The percent kinetic energy remaining can be found by using the tennis ball velocity before and after it collides with the basketball.

$\frac{v_f^2}{v_i^2}\times 100 = \%~kinetic~energy~remaining$ (11)

$\frac{|2.116~m/s|^2}{|-3.229~m/s|^2}\times 100 = 43\%$

This value is used as the $\alpha_1$ value in equation (9). This process is repeated for ball 2 bouncing off the floor and that value is recorded as $\alpha_2$ . These values were used to create three curves displaying the rebound ratio (H/h) with respect to the mass ratio (r); an elastic collision, a collision where only ball 1 experiences energy loss, and a collision where both ball 1 and ball 2 experience energy loss. The graph shows that as the r value approaches zero, the energy lost from the ball 2 has a greater impact on the rebound height than the energy loss of ball 1 alone. As r approaches one, the impact of the energy lost from the ball 2 decreases. This is plausible because momentum and energy are quantities calculated using mass and velocity. In this scenario, ball 1 and 2 have the same magnitude of velocity but different masses, therefore, the object with the greater mass is contributing more energy and momentum to the system. When r approaches zero, the mass of ball 1 is negligible compared to the mass of ball 2 resulting in a greater decrease in rebound height when accounting for the energy lost from ball 2. As r approaches 1, the difference in mass of ball 1 and ball 2 is decreasing until they become the same mass at r = 1 causing the energy lost from ball 1 and 2 to have equal impacts on the rebound height.

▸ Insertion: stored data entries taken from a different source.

-- ==== Sys2Proof/Machine/Calibration.lean ====
section
/-! DEFINITION. The calibration engine: calibration races, the fit of a run, the agreement test, and the age of a
calibration (R218 to R240). -/

namespace Sys2Proof.Machine

def keyCalTarget : Nat := okey 0x3100 2

/-! ### When a calibration race may run (R230, R233, R234) -/

/-- R234: with no image STARTING, RUNNING or DRAINING every stride is a kind 1 window of 128 tempi, for the macros that
power-up calibration has done with. -/
def State.idleBurnish (s : State) : Bool :=
  s.activeSlot.isNone && decide (6 ≤ s.time.tempo) && decide (s.time.tempo + 12 ≤ 128)

/-- A die's programming channel works on a macro (R267), and its steps are done. -/
def State.channelHas (s : State) (mac : Nat) : Bool := (SMap.get Channel.init s.mdl.chans (dieOf mac)).mac == some mac
def State.channelReady (s : State) (mac : Nat) : Bool :=
  s.channelHas mac && (SMap.get Channel.init s.mdl.chans (dieOf mac)).done

/-- An image spare whose columns are programmed and whose calibration has not been written (R254). -/
def State.searchReady (s : State) (mac : Nat) : Bool :=
  s.arr.integ.any (fun e => e.2.search == some mac && !e.2.searchCal && decide (s.searchSteps e.1 ≤ e.2.searchSteps))

/-- Whether power-up calibration is under way for a macro (R228, R229, R267). -/
def State.powerUp (s : State) (mac : Nat) : Bool :=
  (s.cal.mode == 1 || s.channelHas mac || s.searchReady mac) && (s.calRec mac).clk.isNone

/-- REMAIN (R229, R238): SERVING macros with no calibration since the reset, while power-up calibration runs. -/
def State.calRemain (s : State) : Nat :=
  if s.cal.mode = 1 then
    (s.arr.macros.filter (fun (e : Nat × Macro) => e.2.state == 2 && (s.calRec e.1).clk.isNone)).length
  else 0

/-- When a calibration race of a macro may begin: a channel's macro once its steps are done, an image spare in the kind 2
windows given to spare work, a SERVING macro in power-up calibration, in a kind 1 window, or under R234. -/
def State.calTime (s : State) (mac : Nat) : Bool :=
  if s.channelHas mac then s.channelReady mac && (s.mac mac).state == 1
  else if s.searchReady mac then (s.mac mac).state == 1 && s.spareWindow mac
  else (s.mac mac).state == 2 && (s.powerUp mac || ((s.calRec mac).clk.isSome && (s.inUse 1 mac || s.idleBurnish)))

/-- A calibration race of a macro may begin now. -/
def State.calMay (s : State) (mac : Nat) : Bool :=
  s.calTime mac && s.pwr.array && s.slotPower mac && decide ((s.calRec mac).notBefore ≤ s.now) && !s.inWindow (s.mac mac)
    && !s.slotTaken mac

/-- A calibration race would break a limit of R125; the macro of a programming channel counts as racing already (R268). -/
def State.calCapped (s : State) (mac : Nat) : Bool := !s.channelHas mac && s.capped mac

/-- The four macros of the slot that serves a macro (R126, R230). -/
def slotMates (mac : Nat) : List Nat :=
  let i := localOf mac
  (List.range 4).map (fun m => macroAddr (clusterOf mac) (i / 128 * 128 + i % 32 + 32 * m))

/-- How far a macro's die stands from its calibration temperature. -/
def State.tempMove (s : State) (mac : Nat) : Nat :=
  match s.dieTemp (dieOf mac) with | some t => (t - (s.calRec mac).temp).natAbs | none => 0

/-- Whether one macro of a slot is calibrated before another (R225, R230): a discarded one first, then triggered ones by
temperature move, then the oldest; a tie goes to the earlier in the list. -/
def State.calBefore (s : State) (a b : Nat) : Bool :=
  let x := s.calRec a
  let y := s.calRec b
  if x.front != y.front then x.front
  else if x.triggered != y.triggered then x.triggered
  else if x.triggered then decide (s.tempMove b < s.tempMove a)
  else match x.clk, y.clk with
    | none, some _ => true
    | some p, some q => decide (p < q)
    | _, none => false

/-- The macro that a slot takes next (R230). -/
def State.calNext (s : State) (mac : Nat) : Option Nat :=
  ((slotMates mac).filter (fun m => (s.mac m).state == 2)).foldl
    (fun best m => match best with | none => some m | some b => if s.calBefore m b then some m else some b) none

/-- The slot lets a macro race: its calibration is under way, or no other of the slot's SERVING macros has one and it comes
next (R230). A macro that is being programmed has its calibration to itself (R228). -/
def State.calTurn (s : State) (mac : Nat) : Bool :=
  (s.calRec mac).busy || (s.mac mac).state == 1
    || (!(slotMates mac).any (fun m => (s.calRec m).busy && (s.mac m).state == 2) && (s.powerUp mac || s.calNext mac == some mac))

/-! ### Columns -/

/-- Physical columns that a calibration fits: weight and checksum columns, masked or remapped as they may be, and the spares
in use (R218, R223, R228). -/
def State.fitColumns (s : State) (mac : Nat) : List Nat :=
  codeColumns ++ (s.activeSpares mac).map (fun x => 1056 + x.2)

/-- The logical column whose codes a physical column's cells hold: its own, or the one its spare serves (R249). -/
def State.columnOf (s : State) (mac phys : Nat) : Nat :=
  match (s.activeSpares mac).find? (fun x => 1056 + x.2 == phys) with | some x => x.1 | none => phys

/-! ### Calibration races (R221, R224, R229) -/

/-- `Time.clk` at the mark of the present stride. -/
def State.markClk (s : State) : Nat := s.time.clk - s.cad.lenNs * s.time.tempo

/-- PTP time of the present stride's mark in ns, 0 while TODVALID is 0 (R60, R239). -/
def State.todMark (s : State) : Nat :=
  if s.cad.todValid then unsign 64 (((s.markClk / 128 : Nat) : Int) + s.cad.ptpOffset) else 0

/-- A calibration begins (R224, R231): an unknown temperature stands as the one of the calibration before. -/
def State.calBegin (s : State) (mac : Nat) : State :=
  let r := s.calRec mac
  let t := (s.dieTemp (dieOf mac)).getD r.temp
  s.setCalRec mac { r with
    front := false, busy := true, powerUp := s.powerUp mac, run := 1, startStride := s.strideNo, startTime := s.todMark,
    startClk := s.markClk, startTemp := t, lastTemp := t, gone := [] }

/-- Raw counts of a macro's run now under way. -/
def State.runRaws (s : State) (mac run : Nat) : List RawRun :=
  s.cal.raws.filter (fun x => x.mac == mac && x.run == run)

/-- A pattern of the run now under way still wants a race. -/
def State.patternWanted (s : State) (mac pattern : Nat) : Bool :=
  let r := s.calRec mac
  decide (pattern < patterns r.powerUp)
    && decide (((s.runRaws mac r.run).filter (fun x => x.pattern == pattern)).length < perPattern r.powerUp)

/-- A calibration race (R221): gain 0, no tile; its raw counts go to the engine. -/
def calRace (mac tempo : Nat) : Race :=
  { cluster := clusterOf mac, op := none, mac := mac, tile := 0, start := tempo, use := .calibrate, gain := 0, a8 := false, k := 0,
    replica := 0, layer := 1024, src := 0, n := 0, blk := 0, dst := 0, exp := 0, codes := [], poisoned := false,
    limited := false, launched := true, missed := [], high := [], low := [], read := false, spares := [], masked := [] }

/-- The race runs and its raw counts are taken. -/
def State.calRaceGo (s : State) (mac pattern : Nat) (raw : List Int) : State :=
  let r := s.calRec mac
  let s1 := (s.holdRace mac).onArr (fun a => { a with races := a.races ++ [calRace mac s.now] })
  (s1.onCal (fun c => { c with raws := c.raws ++
      [({ mac := mac, run := r.run, pattern := pattern, raw := raw } : RawRun)] })).setCalRec mac
    { r with lastTemp := (s.dieTemp (dieOf mac)).getD r.lastTemp }

/-- CALIBRATION_RACE (R221, R230, R233): in its slot's turn, a pattern of the run under way; the first race begins the
calibration. One that would break a limit of R125 is refused (R127). -/
def execCalibrationRace (mac pattern : Nat) (raw : List Int) (s : State) : Host.Outcome State Fault Refusal :=
  .next (gate s fun s =>
    if s.calMay mac && s.calTurn mac then
      let s1 := if (s.calRec mac).busy then s else s.calBegin mac
      if !s1.patternWanted mac pattern then s
      else if s.calCapped mac then s.capRefused mac
      else s1.calRaceGo mac pattern raw
    else s)

/-! ### The fit (R223) -/

/-- One column's data in a run: physical column, x and raw sums. -/
structure FitData where
  col : Nat
  x : List Int
  y : List Int
  deriving DecidableEq, Repr

/-- Data of every column of a run. -/
def State.fitData (s : State) (mac run : Nat) (powerUp : Bool) : List FitData :=
  let raws := s.runRaws mac run
  (s.fitColumns mac).map (fun c =>
    { col := c, x := s.exactX mac (s.columnOf mac c) powerUp, y := rawSums raws (patterns powerUp) c })

/-- The results of a run. -/
def State.fitRun (s : State) (mac run : Nat) (powerUp : Bool) : List FitRes :=
  let ds := s.fitData mac run powerUp
  let wide := (ds.filter (fun d => decide (256 ≤ spreadOf d.x))).filterMap (fun d =>
    (slopeFit d.x d.y (perPattern powerUp)).map slopeField)
  ds.map (fun d =>
    { mac := mac, run := run, col := d.col,
      fit := columnFit d.x d.y powerUp (s.slopeOf mac d.col d.x d.y powerUp (median wide)) })

/-! ### The agreement test (R224) -/

/-- A run's result for a column. -/
def State.fitOf (s : State) (mac run col : Nat) : Option (Option (Nat × Int)) :=
  (s.cal.fits.find? (fun f => f.mac == mac && f.run == run && f.col == col)).map (fun f => f.fit)

/-- How a column stands after the runs made. -/
inductive Verdict2 where
  | gone | agreed (k : Nat) (o : Int) | unsettled
  deriving DecidableEq, Repr

/-- A verdict from a mean, if there is one. -/
def Verdict2.of : Option (Nat × Int) → Verdict2
  | some (k, o) => .agreed k o
  | none => .unsettled

/-- A column's verdict from the results of its runs (R224): the first two runs', where they agree, else the third's with one
of them. A column whose result is discarded has none (R228). -/
def State.columnVerdict (s : State) (mac col : Nat) : Verdict2 :=
  let ys := (s.runRaws mac 1).map (fun x => x.raw.getD col 0)
  if (s.calRec mac).gone.contains col then .gone
  else match s.fitOf mac 1 col, s.fitOf mac 2 col with
    | some a, some b =>
      match agreedMean ys a b, s.fitOf mac 3 col with
      | some (k, o), _ => .agreed k o
      | none, none => .unsettled
      | none, some c => .of (thirdMean ys a b c)
    | _, _ => .gone

/-- A suspect column: counted, reported, handed to the integrity mechanism, which masks it (R224, R248). A column that an
ACTIVE spare serves in place of its own is out of use: it is counted only. -/
def State.suspectColumn (s : State) (mac col : Nat) : State :=
  let j := s.columnOf mac col
  let s1 := (s.suspectCount mac).clusterReport 0x0208 (clusterOf mac) (macLoc mac j)
  if col < 1056 && (s.activeSpares mac).any (fun x => x.1 == col) then s1 else s1.maskColumn mac j

/-- A column whose pending word is dropped by a later calibration: every column of the macro but a spare in PROGRAMMING, whose
calibration is its own (R227, R228). -/
def State.waitDropped (s : State) (mac key : Nat) : Bool :=
  key / 1088 == mac
    && !(s.integ mac).spares.any (fun e => e.state == .programming && e.calibrated && key == coefKey mac (1056 + e.n))

/-- A calibration is written (R224, R227, R231, R239): the words of a calibration before it that still wait are never applied,
and the record takes the stride and temperature of its first race. -/
def State.calWrite (s : State) (mac : Nat) (agreed : List (Nat × Nat × Int)) : State :=
  let s0 := s.onCal (fun c => { c with waits := c.waits.filter (fun e => !s.waitDropped mac e.1) })
  let s1 := agreed.foldl (fun u e => u.putPending mac e.1 e.2.1 e.2.2) s0
  let r := s1.calRec mac
  let d := s1.dieRec (dieOf mac)
  let s2 := (s1.setMac mac { s1.mac mac with calPend := true }).setCalRec mac
    { r with
      count := r.count + 1, stride := r.startStride, time := r.startTime, temp := r.startTemp, clk := some r.startClk,
      triggered := false, late := false, busy := false, gone := [] }
  let s3 := (s2.setDieRec (dieOf mac) { d with count := d.count + 1 }).bump (keyCal 1) 1
  (s3.onArr (fun a => { a with integ := a.integ.map (fun (e : Nat × Integ) =>
    if e.2.search == some mac then (e.1, { e.2 with searchCal := true }) else e) })).onCal (fun c =>
    { c with
      raws := c.raws.filter (fun x => x.mac != mac)
      fits := c.fits.filter (fun x => x.mac != mac) })

/-- A calibration is discarded and its macro returns to the front of its queue (R225). -/
def State.calDiscard (s : State) (mac : Nat) : State :=
  let s1 := s.calDrop mac
  s1.setCalRec mac { s1.calRec mac with front := true }

/-- A calibration whose last race has run is written, unless the die's temperature has moved more than 1 degree since the
reading before its first race (R224, R225). -/
def State.calEnd (s : State) (mac : Nat) (unsettled : List Nat) (agreed : List (Nat × Nat × Int)) : State :=
  let r := s.calRec mac
  if 16 < (r.lastTemp - r.startTemp).natAbs then s.calDiscard mac
  else
    let s1 := if unsettled.isEmpty then s else s.agreeFails mac unsettled.length
    (unsettled.foldl (fun u c => u.suspectColumn mac c) s1).calWrite mac agreed

/-- The agreement test after the second or third run (R224). -/
def State.agreement (s : State) (mac : Nat) : State :=
  let vs := (s.fitColumns mac).map (fun c => (c, s.columnVerdict mac c))
  let agreed := vs.filterMap (fun v => match v.2 with | .agreed k o => some (v.1, k, o) | _ => none)
  let un := (vs.filter (fun v => v.2 == Verdict2.unsettled)).map (fun v => v.1)
  if (s.calRec mac).run = 2 && !un.isEmpty then
    let s1 := s.agreeFails mac un.length
    s1.setCalRec mac { s1.calRec mac with run := 3 }
  else s.calEnd mac un agreed

/-- Every pattern of the run under way has had its races. -/
def State.runDone (s : State) (mac : Nat) : Bool :=
  let r := s.calRec mac
  r.busy && decide ((s.runRaws mac r.run).length = patterns r.powerUp * perPattern r.powerUp)

/-- CAL_RUN_FIT (R223 to R225): a run is complete; its columns are fitted, and from the second run on the agreement test is
made. -/
def execCalRunFit (mac : Nat) (s : State) : Host.Outcome State Fault Refusal :=
  .next (gate s fun s =>
    if s.runDone mac then
      let r := s.calRec mac
      let s1 := s.onCal (fun c => { c with fits := c.fits ++ s.fitRun mac r.run r.powerUp })
      if r.run = 1 then s1.setCalRec mac { r with run := 2 } else s1.agreement mac
    else s)

/-- A new CAL_TARGET_MS (R236): a macro whose age it exceeds has not passed it yet. -/
def State.calRetarget (s : State) : State :=
  s.onCal (fun c => { c with recs := c.recs.map (fun (e : Nat × CalRec) =>
    match e.2.clk with
    | some k => if s.time.clk ≤ ms (s.objv keyCalTarget) + k then (e.1, { e.2 with late := false }) else e
    | none => e) })

/-- CAL_LATE (R236): a SERVING macro's age passes CAL_TARGET_MS; once a passing. -/
def execCalLate (mac : Nat) (s : State) : Host.Outcome State Fault Refusal :=
  .next (gate s fun s =>
    let r := s.calRec mac
    match r.clk with
    | some k =>
      if (s.mac mac).state == 2 && !r.late && decide (ms (s.objv keyCalTarget) + k < s.time.clk) then
        (s.setCalRec mac { r with late := true }).bump (keyCal 7) 1
      else s
    | none => s)

end Sys2Proof.Machine
end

**Figure 3:** Rebound height ratio (H/h) vs. the mass ratio of ball 1 to ball 2 (r) for the three scenarios.

When comparing the algebraic solution and the experimental results, we begin by examining the mass ratio of the tennis ball to the basketball, which is approximately 0.1. Figure 3 illustrates that in a collision where r = 0.1, $\alpha_1=43\%$ and $\alpha_2=74\%$ the final height of the tennis ball when the system is dropped from 1 meter should be approximately 5 meters. Our experimental data does not support this claim. Figure 4 shows that the tennis ball only reaches 3 meters.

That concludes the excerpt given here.